There are several families of cysteine proteinases with different folds - for example the (chymo)trypsin fold family and papain-like fold family - but in both families the hydrolase activity of cysteine proteinases requires a cysteine residue as the catalytic nucleophile. In this work, we have analyzed the topology of the active site regions in 146 three-dimensional structures of proteins belonging to the Papain-like Cysteine Proteinase (PCP) superfamily, which includes papain as a typical representative of this protein superfamily. All analyzed enzymes contain a unique structurally closed conformation - a "PCP-Zone" - which can be divided into two groups, Class A and Class B. Eight structurally conserved amino acids of the PCP-Zone form a common Structural Core. The Structural Core, catalytic nucleophile, catalytic base and residue Xaa - which stabilizes the side-chain conformation of the catalytic base - make up a PCP Structural Catalytic Core (PCP-SCC). The PCP-SCC of Class A and Class B are divided into 5 and 2 types, respectively. Seven variants of the mutual arrangement of the amino-acid side chains of the catalytic triad - nucleophile, base and residue Xaa - within the same fold clearly demonstrate how enzymes with the papain-like fold adapt to the need to perform diverse functions in spite of their limited structural diversity. The roles of both the PCP-Zone of SARS-CoV-2-PLpro described in this study and the NBCZone of SARS-CoV-2-3CLpro presented in our earlier article (Denesyuk AI, Johnson MS, Salo-Ahen OMH, Uversky VN, Denessiouk K. Int J Biol Macromol. 2020;153:399-411) that are in contacts with inhibitors are discussed.

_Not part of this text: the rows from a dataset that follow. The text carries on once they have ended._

-- ==== Sys2Proof/Word.lean ====
section
/-! DEFINITION. The words of the PH416: bytes on the links and in memory, and the finite numbers that name its ports,
contexts, frames, pages, slots and tags (00_scope.md, Principal figures). -/

namespace Sys2Proof

/-- One byte of a message, a notice record, a descriptor or an access's data. -/
abbrev Byte := BitVec 8

/-- A master port, P0 to P3. -/
abbrev Port := Fin 4

/-- A context, C0 to C15. -/
abbrev Ctx := Fin 16

/-- A frame number, 0 to 4095. -/
abbrev Frame := Fin 4096

/-- A logical page of a context, 0 to 127. -/
abbrev Page := Fin 128

/-- A transit slot of a port, 0 to 15. -/
abbrev Slot := Fin 16

/-- An access tag or a control tag, 0 to 15. -/
abbrev Tag := Fin 16

/-- An offer id: the number of a slot of the offer table, 0 to 15. -/
abbrev OfferId := Fin 16

/-- A set of request classes, as R184 encodes it: bit 0 FRAMES, bit 1 SHARING, bit 2 MAPPING, bit 3 CONTEXTS. -/
abbrev Classes := BitVec 4

end Sys2Proof
end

Keywords: COVID-19; Catalytic triad; Cysteine proteinases; Fold; Papain; SARC-CoV-2; Structural catalytic core; Zone.

Graphical abstract

Fig. 1

PCP-Zone Class A as a structural union of the N-Zone and C-Zone. A) A schematic representation of a PCP-Zone Class A using papain three-dimensional structure as an example. Two dashed lines connect the amino acids that define the boundaries of the N- and C-Zones. Positions of the catalytic triad (Nucleophile, Base and residue Xaa) are also shown. B), C), D) Contact schemes of ten amino acids of PCP-SCC of three types: C(H)X, C(X)H and CXH, respectively.

Fig. 2

PCP-Zone Class B. A. A schematic representation of a PCP-Zone Class B using three-dimensional structure of papain-like protease 2 as an example (for the designation of the details of the figure, see the legend to Fig. 1A) B. and C. Contact schemes of ten amino acids of PCP-SCC of two types: XC(H) and C(HX), respectively.

Fig. 3

VCP-Zone Class C. A. A schematic representation of a VCP-Zone Class C using three-dimensional structure of papain-like cysteine protease as an example (for the designation of the details of the figure, see the legend to Fig. 1A) B. Contact scheme of eleven amino acids of VCP-SCC, Type C(H)X.

Fig. 4

Structural characterization of the SARS-CoV-2 proteases. A. Crystal structure of SARS-CoV-2-PLpro complexed with the inhibitor (PDB ID: 6WX4; [30]). B. Crystal structure of SARS-CoV-2-3CLpro complexed with the inhibitor (PDB ID: 7BQY [31]). Positions of the residues belonging to the N-Zone and the NBCZone are shown in yellow. Closer look at the complexes of the N-Zone of SARS-CoV-2-PLpro (C) and the NBCZone of SARS-CoV-2-3CLpro (D) with inhibitors. The color of carbon atoms in proteinases is gray, and in inhibitors, green. Contacts (potential hydrogen bonds) between proteinases and inhibitors are shown by dotted lines.